▸ **Task to complete**: Only the lines below starting at the one containing "def execRst (k" and ending at the one containing "CLD (R460). -/" belong in the answer, each copied exactly.
┌─ Data for analysis
-- ==== Sys2Proof/Machine/C1.lean ====
section
/-!
DEFINITION. The C1 port's issue and its single requests: rules R192, R193, R236, R436, R446, R449, R452, R454 to R463 and R469. A request
starts, is performed at its home or sent to another module, and ends when its token is written.
-/

namespace Sys2Proof.Machine

/-! ## Issue (R192, R193, R436, R446) -/

/-- Bits [63:60] of a generic address. -/
def aperture (a : Word64) : Nat := fld a.toNat 60 4

/-- Whether an entry is an engine job (R161). -/
def C1Kind.isJob : C1Kind → Bool
  | .cpy | .cpyr _ | .gath | .scat | .coll => true
  | .rld _ _ _ | .rst _ _ | .amo _ _ _ _ _ | .rsc _ _ _ | .skamo _ _ | .cld _ _ | .cst _ _ _ _ | .crcn _ _ _ _ | .mcast _ _
  | .marker _ _ | .trigMark | .qfence => false

/-- The destination of an operation that has one. -/
def C1Kind.dest : C1Kind → Option Nat
  | .rld _ _ d | .amo _ _ d _ _ | .rsc d _ _ | .cld d _ | .cst d _ _ _ | .crcn d _ _ _ => some d
  | .cpy | .cpyr _ | .gath | .scat | .coll | .rst _ _ | .skamo _ _ | .mcast _ _ | .marker _ _ | .trigMark | .qfence => none

/-- Arms a C1 operation whose first issue has serial number `n`, or counts one issue more of the one that is armed; `q` is 1 where the
issue has entered the queue and will be reported, else 0 (R192, R193). -/
def Thread.armC1 (t : Thread) (re k : Bool) (i : Instr) (base : Word64) (token n q : Nat) : Thread :=
  if re then t.modU fun u => { u with armC1 := u.armC1.map fun a => { a with outstanding := a.outstanding + q } }
  else if k then t.modU fun u => { u with
    land := u.land.map fun e => { e with re := false }
    armC1 := some { op := i, step := 0, base := base, token := token, since := n, outstanding := q, count := 0, first := none, members := [] } }
  else t

/-- JBIND's check and the binding of a job, with the register's word as it was read at issue (R176, R446); none where the handle fails. -/
def Module.jbind (m : Module) (kind : C1Kind) (w : Nat) : Option (Option (Nat × BitVec 32) × Module) :=
  if !(kind.isJob && bit w 63) then some (none, m)
  else if m.crewOk m.focus (BitVec.ofNat 64 (fld w 0 10)) false then
    let (x, m1) := m.crewBind m.focus (fld w 0 10)
    some (some (fld w 0 10, x), m1)
  else none

/-- Issues a C1 operation: `orig` is the address of the first issue of an armed operation that re-issues. A re-issue whose aperture has
changed enters the queue faulted, and disarms (R192, R193). -/
def State.c1Enter (s : State) (k : Bool) (i : Instr) (kind : C1Kind) (base addr : Word64) (orig : Option Word64) (t : RegNo) : State :=
  let w := s.src.th.csr.jbind.toNat
  match s.now.jbind kind w with
  | none =>
    let s1 : State := if orig.isSome then { s with pre := s.pre.map fun m => m.modTh Thread.disarmC1 } else s
    s1.handleFault (BitVec.ofNat 64 (fld w 0 10))
  | some (bound, m1) =>
    let re := orig.isSome
    let moved := match orig with
      | some o => aperture o != aperture addr
      | none => false
    (s.on fun _ => m1).upd fun th =>
      let th0 := if re then th else th.disarmC1
      let (n, th1) := th0.tick
      let e := { th1.c1Entry kind addr t.toNat n (re || k) with
                 bound := bound, phase := if moved then .done 2 0 Cause.addrAperture 0 else .queued }
      let th2 := ((th1.enterC1 e).token t.toNat).armC1 re k i base t.toNat n 1
      let th3 := match kind.dest with
        | some d => th2.addPend d
        | none => th2
      if moved then th3.disarmC1 else th3

/-- RLD. -/
def State.rldAt (s : State) (k sx : Bool) (w : BitVec 2) (t a d : RegNo) (off : BitVec 13) (base : Word64) (orig : Option Word64) : State :=
  s.c1Enter k (.rld k sx w t a d off) (.rld sx (2 ^ w.toNat) d.toNat) base (c1Address base off) (orig.map fun o => c1Address o off) t

/-- RST. -/
def State.rstAt (s : State) (k : Bool) (w : BitVec 2) (t a b : RegNo) (off : BitVec 13) (base : Word64) (orig : Option Word64) : State :=
  s.c1Enter k (.rst k w t a b off) (.rst (2 ^ w.toNat) (s.rdS b)) base (c1Address base off) (orig.map fun o => c1Address o off) t

/-- AMO. -/
def State.amoAt (s : State) (k : Bool) (op : AmoOp) (wide : Bool) (t a b c d : RegNo) (off : BitVec 13) (base : Word64)
    (orig : Option Word64) : State :=
  s.c1Enter k (.amo k op wide t a b c d off) (.amo op wide d.toNat (s.rdS b) (s.rdS c)) base (c1Address base off)
    (orig.map fun o => c1Address o off) t

/-- AMO.rsc. -/
def State.rscAt (s : State) (k : Bool) (t a b c d : RegNo) (off : BitVec 13) (base : Word64) (orig : Option Word64) : State :=
  s.c1Enter k (.amoRsc k t a b c d off) (.rsc d.toNat (s.rdS b) (s.rdS c)) base (c1Address base off) (orig.map fun o => c1Address o off) t

/-- What an RLDT comes to at issue: its landing count with a fault or with the physical bytes to be read; or a translation that is outstanding, for
which the core freezes (R191, R222, R455). -/
inductive Timed where
  | lands (k : Nat) (r : Except Cause (Nat × Nat)) (m : Module)
  | late (h : Nat)

/-- An RLDT at issue (R222, R455). -/
def Module.rldt (m : Module) (cx : Nat) (user : Bool) (a : Word64) (n : Nat) : Timed :=
  let bad := fun c : Cause => Timed.lands 64 (.error c) m
  if aperture a ≠ 0 then bad Cause.timedClass
  else if a.toNat % n ≠ 0 then bad Cause.addrAlign
  else if !apertureZero a.toNat 0 then bad Cause.addrAperture
  else
    let die := dieOfCore (coreOf cx)
    match translate m die (some (clusterOf (coreOf cx))) (m.ctx cx).asid (fld a.toNat 0 52) .read user with
    | .error (.cause c) => bad c
    | .error (.snoop h) => .late h
    | .error .wait => bad Cause.timedClass
    | .ok (ph, m1) =>
      let here := homeDie ph.pa == die
      let answer := fun (k : Nat) (ok : Bool) =>
        Timed.lands k (if !ok then .error Cause.timedClass else if isDevReg ph.pa then .error Cause.devregAccess else .ok (ph.pa, n)) m1
      match fld ph.leaf.w0 54 2 with
      | 1 => answer 64 (here && fld ph.leaf.w0 52 2 == 1)
      | 2 => answer 512 here
      | 3 => answer 4096 true
      | _ => answer 64 false

/-- RLDT (R455): a landing entry whose data have still to arrive, or one that raises a fault; a re-issue whose aperture has changed faults
(R192). -/
def State.rldtAt (s : State) (k : Bool) (w : BitVec 2) (a d : RegNo) (off : BitVec 13) (base : Word64) (orig : Option Word64) : State :=
  let addr := c1Address base off
  let moved := orig.any fun o => aperture (c1Address o off) != aperture addr
  let dst : List (Reg × VWord) := if d = 0 then [] else [(.s d.toNat, 0)]
  let enter := fun (m : Module) (e : Nat → Landing) => (s.on fun _ => m).upd fun th =>
    let (n, th0) := (if orig.isSome then th else th.disarmC1).tick
    (th0.armC1 orig.isSome k (.rldt k w a d off) base 0 0 0).land { e n with re := orig.isSome || k }
  if moved then (enter s.now fun _ => ⟨[], 64, 5, some ⟨Cause.addrAperture, 0, addr, .L⟩, none, false⟩).upd Thread.disarmC1
  else match s.now.rldt s.now.focus (!s.src.th.system) addr (2 ^ w.toNat) with
    | .late h => s.holdM fun m => m.askSnoop h
    | .lands n (.error c) m1 => enter m1 fun _ => ⟨[], n, 5, some ⟨c, 0, addr, .L⟩, none, false⟩
    | .lands n (.ok p) m1 => enter m1 fun x => ⟨dst, n, 5, none, some (p.1, p.2, addr, x), false⟩

/-- PFETCH asks for a line; it changes no architectural state and never faults (R456). -/
def State.pfetchAt (s : State) (k : Bool) (a : RegNo) (off : BitVec 13) (base : Word64) (orig : Option Word64) : State :=
  s.upd fun th => (if orig.isSome then th else th.disarmC1).armC1 orig.isSome k (.pfetch k a off) base 0 0 0

/-! ## Meanings: what a bundle issues -/

/-- CPY (R449). -/
def execCpy (k : Bool) (t a : RegNo) (s : State) : Out := .next (s.c1Enter k (.cpy k t a) .cpy (s.rdS a) (s.rdS a) none t)

/-- CPYR (R449). -/
def execCpyr (k : Bool) (t a : RegNo) (g : BitVec 3) (s : State) : Out :=
  .next (s.c1Enter k (.cpyr k t a g) (.cpyr g.toNat) (s.rdS a) (s.rdS a) none t)

/-- GATH (R452). -/
def execGath (k : Bool) (t a : RegNo) (s : State) : Out := .next (s.c1Enter k (.gath k t a) .gath (s.rdS a) (s.rdS a) none t)

/-- SCAT (R452). -/
def execScat (k : Bool) (t a : RegNo) (s : State) : Out := .next (s.c1Enter k (.scat k t a) .scat (s.rdS a) (s.rdS a) none t)

/-- COLL (R463). -/
def execColl (t a : RegNo) (s : State) : Out := .next (s.c1Enter false (.coll t a) .coll (s.rdS a) (s.rdS a) none t)

/-- RLD (R454). -/
def execRld (k sx : Bool) (w : BitVec 2) (t a d : RegNo) (off : BitVec 13) (s : State) : Out :=
  .next (s.rldAt k sx w t a d off (s.rdS a) none)

/-- RST (R454). -/
def execRst (k : Bool) (w : BitVec 2) (t a b : RegNo) (off : BitVec 13) (s : State) : Out := .next (s.rstAt k w t a b off (s.rdS a) none)

/-- RLDT (R455). -/
def execRldt (k : Bool) (w : BitVec 2) (a d : RegNo) (off : BitVec 13) (s : State) : Out := .next (s.rldtAt k w a d off (s.rdS a) none)

/-- AMO (R457). -/
def execAmo (k : Bool) (op : AmoOp) (wide : Bool) (t a b c d : RegNo) (off : BitVec 13) (s : State) : Out :=
  .next (s.amoAt k op wide t a b c d off (s.rdS a) none)

/-- AMO.rsc (R458). -/
def execAmoRsc (k : Bool) (t a b c d : RegNo) (off : BitVec 13) (s : State) : Out := .next (s.rscAt k t a b c d off (s.rdS a) none)

/-- SKAMO (R459). -/
def execSkamo (kind : SkKind) (t a b : RegNo) (off : BitVec 13) (s : State) : Out :=
  .next (s.c1Enter false (.skamo kind t a b off) (.skamo kind (s.rdS b)) (s.rdS a) (c1Address (s.rdS a) off) none t)

/-- CLD (R460). -/
def execCld (t a b d : RegNo) (off : BitVec 13) (s : State) : Out :=
  .next (s.c1Enter false (.cld t a b d off) (.cld d.toNat (s.rdS b)) (s.rdS a) (c1Address (s.rdS a) off) none t)

/-- The writer counter, one higher (R251). -/
def State.countWriter (s : State) : State :=
  s.upd fun t => t.modC fun c => { c with wctr := BitVec.ofNat 64 ((c.wctr.toNat + 1) % 2 ^ 24) }

/-- CST (R460): WCTR rises at issue. -/
def execCst (t a b c d : RegNo) (off : BitVec 13) (s : State) : Out :=
  let s1 := s.countWriter
  .next (s1.c1Enter false (.cst t a b c d off) (.cst d.toNat (s.rdS b) (s.rdS c) s1.now.th.csr.wctr.toNat) (s.rdS a)
    (c1Address (s.rdS a) off) none t)

/-- CRCN (R460): WCTR rises at issue. -/
def execCrcn (op : BitVec 4) (t a b d : RegNo) (off : BitVec 13) (s : State) : Out :=
  let s1 := s.countWriter
  .next (s1.c1Enter false (.crcn op t a b d off) (.crcn d.toNat op.toNat (s.rdS b) s1.now.th.csr.wctr.toNat) (s.rdS a)
    (c1Address (s.rdS a) off) none t)

/-- MCAST (R461). -/
def execMcast (idx : BitVec 8) (t a b : RegNo) (s : State) : Out :=
  .next (s.c1Enter false (.mcast idx t a b) (.mcast idx.toNat (s.rdS b)) (s.rdS a) (s.rdS a) none t)

/-- PFETCH (R456). -/
def execPfetch (k : Bool) (a : RegNo) (off : BitVec 13) (s : State) : Out := .next (s.pfetchAt k a off (s.rdS a) none)

/-- QFENCE: every earlier C0 store is written at its bank, and later C1 operations wait; a C0 store of its own bundle is no earlier one (R235,
R469). -/
def execQfence (s : State) : Out :=
  .next (s.upd fun t =>
    let (n, t1) := t.disarmC1.tick
    (t1.enterC1 (t1.c1Entry .qfence 0 0 n false)).fenceC0)

/-- Re-issues an armed C1 operation at its stepped operand (R192). -/
def State.reissueC1 (s : State) (i : Instr) (base orig : Word64) : State :=
  match i with
  | .cpy k t a => s.c1Enter true (.cpy k t a) .cpy base base (some orig) t
  | .cpyr k t a g => s.c1Enter true (.cpyr k t a g) (.cpyr g.toNat) base base (some orig) t
  | .gath k t a => s.c1Enter true (.gath k t a) .gath base base (some orig) t
  | .scat k t a => s.c1Enter true (.scat k t a) .scat base base (some orig) t
  | .rld k sx w t a d off => s.rldAt k sx w t a d off base (some orig)
  | .rst k w t a b off => s.rstAt k w t a b off base (some orig)
  | .rldt k w a d off => s.rldtAt k w a d off base (some orig)
  | .amo k op wide t a b c d off => s.amoAt k op wide t a b c d off base (some orig)
  | .amoRsc k t a b c d off => s.rscAt k t a b c d off base (some orig)
  | .pfetch k a off => s.pfetchAt k a off base (some orig)
  | _ => s

/-! ## Entries of the queue -/

/-- Changes entry `i` of the C1 queue. -/
def Thread.modC1 (t : Thread) (i : Nat) (f : C1Entry → C1Entry) : Thread := t.modX fun x => { x with c1q := modifyAt f i x.c1q }

/-- Changes entry `i` of a context's C1 queue. -/
def Module.modC1 (m : Module) (cx i : Nat) (f : C1Entry → C1Entry) : Module := m.modCtx cx fun t => t.modC1 i f

/-- Entry `i` of a context's C1 queue. -/
def Module.c1 (m : Module) (cx i : Nat) : Option C1Entry := nth? i (m.ctx cx).x.c1q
└─
▸ **Response below**:
def execRst (k : Bool) (w : BitVec 2) (t a b : RegNo) (off : BitVec 13) (s : State) : Out := .next (s.rstAt k w t a b off (s.rdS a) none)

/-- RLDT (R455). -/
def execRldt (k : Bool) (w : BitVec 2) (a d : RegNo) (off : BitVec 13) (s : State) : Out := .next (s.rldtAt k w a d off (s.rdS a) none)

/-- AMO (R457). -/
def execAmo (k : Bool) (op : AmoOp) (wide : Bool) (t a b c d : RegNo) (off : BitVec 13) (s : State) : Out :=
  .next (s.amoAt k op wide t a b c d off (s.rdS a) none)

/-- AMO.rsc (R458). -/
def execAmoRsc (k : Bool) (t a b c d : RegNo) (off : BitVec 13) (s : State) : Out := .next (s.rscAt k t a b c d off (s.rdS a) none)

/-- SKAMO (R459). -/
def execSkamo (kind : SkKind) (t a b : RegNo) (off : BitVec 13) (s : State) : Out :=
  .next (s.c1Enter false (.skamo kind t a b off) (.skamo kind (s.rdS b)) (s.rdS a) (c1Address (s.rdS a) off) none t)

/-- CLD (R460). -/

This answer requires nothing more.